Como se isso não bastasse, as políticas do Banco Mundial e do Fundo Monetário Internacional contribuíram para afundar a indústria nacional. Tínhamos ligeira e pesada, metalo-mecânica, alimentar e bebidas, borracha, calçado e vestuário, embalagem, de pneus, pilhas e baterias. Unidades que produziam um pouco de tudo.

É verdade que algumas dessas fábricas fecharam por problemas de gestão. Mas outras foi porque não resistiram à concorrência. Os custos de produção eram altos por conta da importação da maior parte de matérias-primas, dai que o produto final ficava caro ante os produtos importados, vendidos a preços competitivos.

Em nenhum momento as instituições de Bretton Woods conceberam políticas direccionadas para o desenvolvimento da indústria moçambicana.
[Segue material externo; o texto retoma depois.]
-- ==== Sys2Proof/Machine/Packets.lean ====
section
/-! DEFINITION. Fabric packets that come in, collectives, and the limits on answers and held packets (R404 to R414, R418 to
R425). -/

namespace Sys2Proof.Machine

/-! ## Issue of a COLL (R211, R418, R421, R424) -/

/-- COLL: its kind is checked, then the group descriptor and the source tile are read; a ninth COLL waits. -/
def collIssue (c : CoreId) (f : FmtT) : State → State :=
  issue1 c f.guard (tBad f { t0 := true, t1 := true, fn := 0xFF, s := true, s2 := true }
      || decide (f.fn.toNat = 0) || decide (7 < f.fn.toNat)) false [.td f.t0, .td f.t1, .s f.s] (fun s =>
    let x := s.core c
    let g := x.rdS f.s
    let k := f.fn.toNat
    let src := x.rdTd f.t0
    match firstCode [addrCheck g 64, if k = 7 then none else descCheck src false] with
    | some e => s.kill c e
    | none =>
      match s.freeHandle c with
      | none => s
      | some h =>
        let w := s.scalarAt g
        let run : CollRun :=
          { kind := k, src := src, dst := x.rdTd f.t1, handle := h,
            pieces := [⟨w.1, w.2, 64, none, none⟩] ++ (if k = 7 then [] else s.tilePieces src), entries := false }
        issued c [] (fun t => t.updCore c (fun y =>
          let y1 := y.wrS f.s2 (BitVec.ofNat 64 h)
          { y1 with colls := Assoc.put h ⟨false, []⟩ y1.colls, collRuns := y1.collRuns ++ [run] })) s)

/-- ALLREDUCE_SUM (R418). -/
def execAllreduceSum (c : CoreId) (f : FmtT) : State → Out := lift (collIssue c f)
/-- REDUCE_SUM (R418). -/
def execReduceSum (c : CoreId) (f : FmtT) : State → Out := lift (collIssue c f)
/-- REDUCE_SCATTER_SUM (R418). -/
def execReduceScatterSum (c : CoreId) (f : FmtT) : State → Out := lift (collIssue c f)
/-- ALLREDUCE_MAX (R418). -/
def execAllreduceMax (c : CoreId) (f : FmtT) : State → Out := lift (collIssue c f)
/-- ALLGATHER (R418). -/
def execAllgather (c : CoreId) (f : FmtT) : State → Out := lift (collIssue c f)
/-- BROADCAST (R418). -/
def execBroadcast (c : CoreId) (f : FmtT) : State → Out := lift (collIssue c f)
/-- BARRIER (R418). -/
def execBarrier (c : CoreId) (f : FmtT) : State → Out := lift (collIssue c f)

/-! ## Answers to requests (R408, R412) -/

/-- The bytes that a piece wants, from an answer that starts at the multiple of 8 below it. -/
def Piece.take (p : Piece) (bs : List Byte) : Piece := { p with data := some ((bs.drop (p.addr % 8)).take p.len) }

/-- An answer reaches what a core asked for. -/
def State.answerCore (s : State) (c : CoreId) (r : Request) (bs : List Byte) : State :=
  let fill (p : Piece) : Piece := if p.tag = some r.tag ∧ p.data.isNone then p.take bs else p
  match r.kind with
  | .load t => (s.bump .lxBytesLoaded (s.coreIx c) 0 bs.length).deliver c t bs
  | .atom t _ => s.deliver c t bs
  | .poll =>
    match (s.core c).wait with
    | some (.waitv _ v k) => if waitCond k (bytesWord bs) v = some true then s.resume c else s
    | _ => s
  | .piece =>
    let x := s.core c
    let lx := x.lxRuns.any (fun q => q.pieces.any (fun p => decide (p.tag = some r.tag)))
    (if lx then s.bump .lxBytesLoaded (s.coreIx c) 0 bs.length else s).updCore c (fun y =>
      { y with lxRuns := y.lxRuns.map (fun q => { q with pieces := q.pieces.map fill }),
               collRuns := y.collRuns.map (fun q => { q with pieces := q.pieces.map fill }) })
  | _ => s

/-- A request's fault at its source (R408, R412). -/
def State.requestFails (s : State) (r : Request) (code : Code) : State :=
  match r.src with
  | .core c => if r.stamped then s.kill c code (some .lx) else s
  | .die _ => if r.stamped then s.segError r.part r.seg code none else s.lastCode code
  | _ => s

/-- What follows at the source of a request. -/
def State.afterAnswer (s : State) (r : Request) : State :=
  match r.src with
  | .core c => State.settle c s
  | _ => s.wakeAll r.part

/-- An outstanding request by tag. -/
def State.request (s : State) (tag : Code) : Option Request := s.fab.reqs.find? (fun r => decide (r.tag = tag))

/-- Ends a request. -/
def State.dropRequest (s : State) (tag : Code) : State :=
  { s with fab := { s.fab with reqs := s.fab.reqs.filter (fun r => decide (r.tag ≠ tag)) } }

/-- A response that comes in: late where nothing waits for it; a member's acknowledgement of a multicast; data or a fault
(R408, R412, R414). -/
def State.responseIn (s : State) (pk : Packet) : State :=
  match s.request pk.tag with
  | none => s.bump .fabLateResp 0 0 1
  | some r =>
    let left := r.members.filter (fun m => decide (m ≠ pk.srcModule))
    if !left.isEmpty then
      { s with fab := { s.fab with reqs := s.fab.reqs.map (fun q => if q.tag = r.tag then { q with members := left } else q) } }
    else
      let s1 := s.dropRequest r.tag
      let status : Code := if pk.status = 0 ∧ pk.poison then 0x0603 else pk.status
      let s2 :=
        if status ≠ 0 then s1.requestFails r status
        else
          match r.src with
          | .core c => s1.answerCore c r pk.payload
          | _ => s1
      s2.afterAnswer r

/-- A request is declared dead: its poison is delivered and 0x0811 raised in a segment (R412). -/
def State.requestDead (s : State) (r : Request) : State :=
  let s1 := ((s.dropRequest r.tag).bump .fabDeadCount 0 0 1).setReg .fabCode 0 0 0x0811
  let s2 :=
    match r.src, r.kind with
    | .core c, .load _ | .core c, .poll | .core c, .piece => s1.answerCore c r (poisonBytes r.len)
    | .core c, .atom _ nr => if nr then s1 else s1.answerCore c r (wordBytes deadWord)
    | _, _ => s1
  (s2.requestFails r 0x0811).afterAnswer r

/-! ## Packets at their target -/

/-- The stamp under which a remote write or atomic is made (R406, R409). -/
def pkStamp (pk : Packet) : Stamp := if pk.stamped then some (.remote pk.srcModule pk.srcDie, pk.seg) else none

/-- Who makes the access of a packet: its partition, in the segment of its stamp. What a stamp says is work of a tick comes from a
step program: die stations send each other no stores to regions (R325, R406). -/
def pkAcc (pk : Packet) : Accessor :=
  { hostAcc pk.part with prog := pk.stamped, seg := if pk.stamped then some pk.seg else none, work := pk.stamped }

/-- The local address of a packet (R309, R404). -/
def pkLocal (pk : Packet) : Nat := bits pk.addr 49 0

/-- The answer to a request, under the request's stamp (R406, R408). -/
def State.respond (s : State) (op : PacketOp) (pk : Packet) (status : Code) (poison : Bool) (payload : List Byte) : State :=
  let base := s.plainPacket pk.part [pk.srcModule] payload
  s.sendPacket op { base with run := pk.run, stamped := pk.stamped, seg := pk.seg, tick := pk.tick, status := status,
                              srcDie := pk.dstDie, dstDie := pk.srcDie, tag := pk.tag, poison := poison }

/-- READ at its target (R309, R325, R408). -/
def State.serveRead (s : State) (pk : Packet) : State :=
  let r := s.readMem (pkAcc pk) (pkLocal pk) pk.len
  match r.2 with
  | .ok bs => r.1.respond .readResp pk 0 false bs
  | .error e => (r.1.lastCode e).respond .readResp pk e false []

/-- Whether a WRITE carries what one serving station sends another (log 32). -/
def State.forServing (s : State) (pk : Packet) : Bool :=
  if h : pk.srcDie.toNat < 8 then
    let d : Fin 8 := ⟨pk.srcDie.toNat, h⟩
    let a := (pkLocal pk)
    pk.stamped && (decide (a = svBlock d)
      || (decide (tableAddr d pk.part ≤ a) && decide (a < tableAddr d pk.part + s.tableBytes pk.part)))
  else false

/-- Marks the units of a range of close memory poisoned (R315, R404). -/
def State.poisonRange (s : State) (p : Place) (len : Nat) : State :=
  if p.space = .close then
    let us := (List.range ((p.phys + len - 1) / 64 - p.phys / 64 + 1)).map (fun k => p.phys / 64 + k)
    { s with ms := { s.ms with poisoned := s.ms.poisoned ++ us.filter (fun u => !s.ms.poisoned.contains u) } }
  else s

/-- Whether weight ingest that comes by multicast is for a shard under repair: SHARD_VERIFY then writes what the repair may write
(R366). -/
def State.repairing (s : State) (n : Part) (a : Nat) : Bool :=
  s.wt.any (fun p => decide (p.1.1 = n) && p.2.repairs.any (fun r =>
    (p.2.shards[r.1]?).any (fun k => decide (k.dest ≤ a ∧ a < k.dest + k.bytes))))

/-- WRITE at its target (R60, R309, R325, R408). A payload that is poisoned leaves its units of close memory poisoned
(log 39). -/
def State.serveWrite (s : State) (pk : Packet) : State :=
  if s.forServing pk then
    let d : Fin 8 := Fin.ofNat 8 pk.srcDie.toNat
    ((s.svReceive pk.part d pk.seg (pkLocal pk) pk.payload).respond .writeAck pk 0 false []).wakeAll pk.part
  else if pk.mc && !pk.stamped && s.repairing pk.part (pkLocal pk) then s.respond .writeAck pk 0 false []
  else
    let r := s.writeMem (pkAcc pk) (pkStamp pk) (pkLocal pk) pk.payload
    match r.2 with
    | .ok () =>
      let s1 :=
        match pk.poison, s.place (pkAcc pk) (pkLocal pk) pk.payload.length true with
        | true, .ok p => r.1.poisonRange p pk.payload.length
        | _, _ => r.1
      s1.respond .writeAck pk 0 false []
    | .error e => (r.1.lastCode e).respond .writeAck pk e false []

/-- An atomic at its target (R62, R410). -/
def State.serveAtom (s : State) (op : AtomOp) (pk : Packet) : State :=
  let w (i : Nat) : Word := bytesWord ((pk.payload.drop (8 * i)).take 8)
  let r := s.atomMem (pkAcc pk) (pkStamp pk) op pk.nr (pkLocal pk) (w 0) (w 1)
  match r.2 with
  | .ok old => r.1.respond .atomResp pk 0 false (if pk.nr then [] else wordBytes old)
  | .error e => (r.1.lastCode e).respond .atomResp pk e false []

/-- A share of a collective, or a part of one (R422, R425). -/
def State.collIn (s : State) (isResult : Bool) (pk : Packet) : State :=
  let p := shareOf pk.srcModule pk.payload
  let k : CollKey := (pk.part, pk.seg, fieldNat pk.payload 2 2, fieldNat pk.payload 4 4)
  let off := fieldNat pk.payload 24 4
  let x := (s.inst k).getD (newInst k p.kind p.hash)
  let join (old : Option CollPart) : Option CollPart :=
    match old with
    | none => if off = 0 then some p else none
    | some q => if off = q.data.length ∧ off ≠ 0 then some { q with data := q.data ++ p.data } else some q
  let x1 :=
    if isResult then { x with result := join x.result }
    else
      let mine := x.parts.find? (fun q => decide (q.module = pk.srcModule))
      { x with parts := x.parts.filter (fun q => decide (q.module ≠ pk.srcModule)) ++ (join mine).toList }
  ((s.putInst x1).collStep k).wakeAll pk.part

/-- What a packet does at the module it is for. -/
def State.effect (s : State) (op : PacketOp) (pk : Packet) : State :=
  match op with
  | .read => s.serveRead pk
  | .write => s.serveWrite pk
  | .atomAdd => s.serveAtom .add pk
  | .atomMax => s.serveAtom .max pk
  | .atomCas => s.serveAtom .cas pk
  | .atomSwap => s.serveAtom .swap pk
  | .atomLadd => s.serveAtom .ladd pk
  | .readResp | .writeAck | .atomResp => s.responseIn pk
  | .collPart => s.collIn false pk
  | .collResult => s.collIn true pk

/-- A packet under its stamp (R407). -/
def State.underStamp (s : State) (op : PacketOp) (pk : Packet) : State :=
  if !pk.stamped then s.effect op pk
  else
    match s.stamped pk.part pk.tick.toNat pk.run with
    | .discard => s
    | .stale => s.bump .fabDiscards 0 0 1
    | .take => s.effect op pk
    | .hold => { s with fab := { s.fab with held := s.fab.held ++ [(op, pk)] } }

/-- A packet with a reserved field set (R405). -/
def State.badPacket (s : State) : State := (s.bump .fabBadPackets 0 0 1).mgmtReport .fabCode 0x0808

/-- Whether a packet has a reserved operation or a reserved bit set (R404, R405). -/
def pkBad (op : PacketOp) (pk : Packet) : Bool :=
  decide (pk.rsv ≠ 0) || decide (bits pk.addr 63 56 ≠ 0) || (packetClass op pk.mc ≠ 2 && decide (pk.status ≠ 0))

/-- A packet comes in: discarded where a reserved field is set; passed on towards its destinations; delivered here (R401,
R405, R414). -/
def State.packetIn (s0 : State) (op : PacketOp) (pk : Packet) : State :=
  if pkBad op pk then s0.badPacket
  else
    let s := s0.countArrival op.code pk
    if pk.mc then
      let cls := packetClass op true
      let on := !(s.treePorts pk.part pk.srcModule (maskMods pk.mask) cls).isEmpty
      let s1 := if on then s.sendPacket op pk else s
      if pk.mask.getLsbD s.self.val then s1.underStamp op pk else s1
    else if pk.dstModule ≠ s.self then s.sendPacket op pk
    else s.underStamp op pk

/-- READ (R408). -/
def execRead (pk : Packet) : State → Out := lift (fun s => s.packetIn .read pk)
/-- WRITE (R408, R414). -/
def execWrite (pk : Packet) : State → Out := lift (fun s => s.packetIn .write pk)
/-- ATOM_ADD (R410). -/
def execAtomAdd (pk : Packet) : State → Out := lift (fun s => s.packetIn .atomAdd pk)
/-- ATOM_MAX (R410). -/
def execAtomMax (pk : Packet) : State → Out := lift (fun s => s.packetIn .atomMax pk)
/-- ATOM_CAS (R410). -/
def execAtomCas (pk : Packet) : State → Out := lift (fun s => s.packetIn .atomCas pk)
/-- ATOM_SWAP (R410). -/
def execAtomSwap (pk : Packet) : State → Out := lift (fun s => s.packetIn .atomSwap pk)
/-- ATOM_LADD (R410). -/
def execAtomLadd (pk : Packet) : State → Out := lift (fun s => s.packetIn .atomLadd pk)
/-- READ_RESP (R408). -/
def execReadResp (pk : Packet) : State → Out := lift (fun s => s.packetIn .readResp pk)
/-- WRITE_ACK (R408). -/
def execWriteAck (pk : Packet) : State → Out := lift (fun s => s.packetIn .writeAck pk)
/-- ATOM_RESP (R408). -/
def execAtomResp (pk : Packet) : State → Out := lift (fun s => s.packetIn .atomResp pk)
/-- COLL_PART (R422, R425). -/
def execCollPart (pk : Packet) : State → Out := lift (fun s => s.packetIn .collPart pk)
/-- COLL_RESULT (R423). -/
def execCollResult (pk : Packet) : State → Out := lift (fun s => s.packetIn .collResult pk)

/-! ## Limits -/

/-- FAB_DEAD_TIMEOUT (R412). -/
def execFabDeadTimeout (tag : Code) : State → Out :=
  lift (fun s =>
    match s.request tag with
    | none => s
    | some r => s.requestDead r)

/-- Takes the first element that a test picks out of a list. -/
def dropFirst {α : Type} (p : α → Bool) : List α → List α
  | [] => []
  | a :: l => if p a then l else a :: dropFirst p l

/-- FAB_HELD_TIMEOUT (R407): the first held packet of the tag goes; an exchange segment, whose record has no tag, is named by
its place. -/
def execFabHeldTimeout (tag : Code) : State → Out :=
  lift (fun s =>
    if s.fab.held.any (fun p => decide (p.2.tag = tag)) then
      { s with fab := { s.fab with held := dropFirst (fun p => decide (p.2.tag = tag)) s.fab.held } }
    else { s with fab := { s.fab with heldX := s.fab.heldX.eraseIdx tag.toNat } })

/-- CE_COLL_TIMEOUT (R424). -/
def execCeCollTimeout (n : Part) (group : Code) (inst : Nat) : State → Out :=
  lift (fun s =>
    match s.insts.find? (fun x => decide (x.part = n ∧ x.group = group.toNat ∧ x.n = inst ∧ x.fault = 0)) with
    | none => s
    | some x => s.collFault x.key 0x080C)

/-- Held packets and segments of a domain are looked at again when its tick or run changes (R407). -/
def State.releaseHeld (s : State) (n : Part) : State :=
  let ps := s.fab.held.filter (fun p => decide (p.2.part = n))
  let s1 := { s with fab := { s.fab with held := s.fab.held.filter (fun p => decide (p.2.part ≠ n)) } }
  ps.foldl (fun t p => t.underStamp p.1 p.2) s1

/-- Instances and requests of a domain's abandoned run are gone (R407, R425). -/
def State.dropRun (s : State) (n : Part) : State :=
  { s with fab := { s.fab with reqs := s.fab.reqs.filter (fun r => !(decide (r.part = n) && r.stamped)),
                               insts := s.fab.insts.filter (fun x => decide (x.part ≠ n)) } }

end Sys2Proof.Machine
end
Pelo contrário, posicionaram-se contra políticas proteccionistas que, numa primeira fase, no âmbito de reestruturação económica, eram necessárias para as fábricas protegerem-se de choques externos resultantes da liberalização da economia. Resultado: quase todas encerraram as portas.

A dada altura, o banco impôs que a castanha de caju devia ser exportada em bruto. O governo obedeceu, mas a medida matou a indústria do sector. As grandes fábricas de processamento fecharam as portas e centenas de trabalhadores, despedidos. Umas, na Machava e Chamanculo, em Maputo. Outras, em Gaza, o caso de Mocita, em Xai-Xai. Outras ainda em Manjacaze (Gaza), Nampula e noutras províncias.  Foi uma política “criminosa”.

Será que vale a pena continuarmos a andar atrás do Banco Mundial e do Fundo Monetário Internacional, com as suas imposições ou temos que buscar alternativas soberanas de financiamento, seguindo a experiência dos outros países? Talvez seja uma boa saída. Com as instituições de Bretton Woods não chegaremos a lado nenhum. Manter-nos-emos eternamente dependentes delas.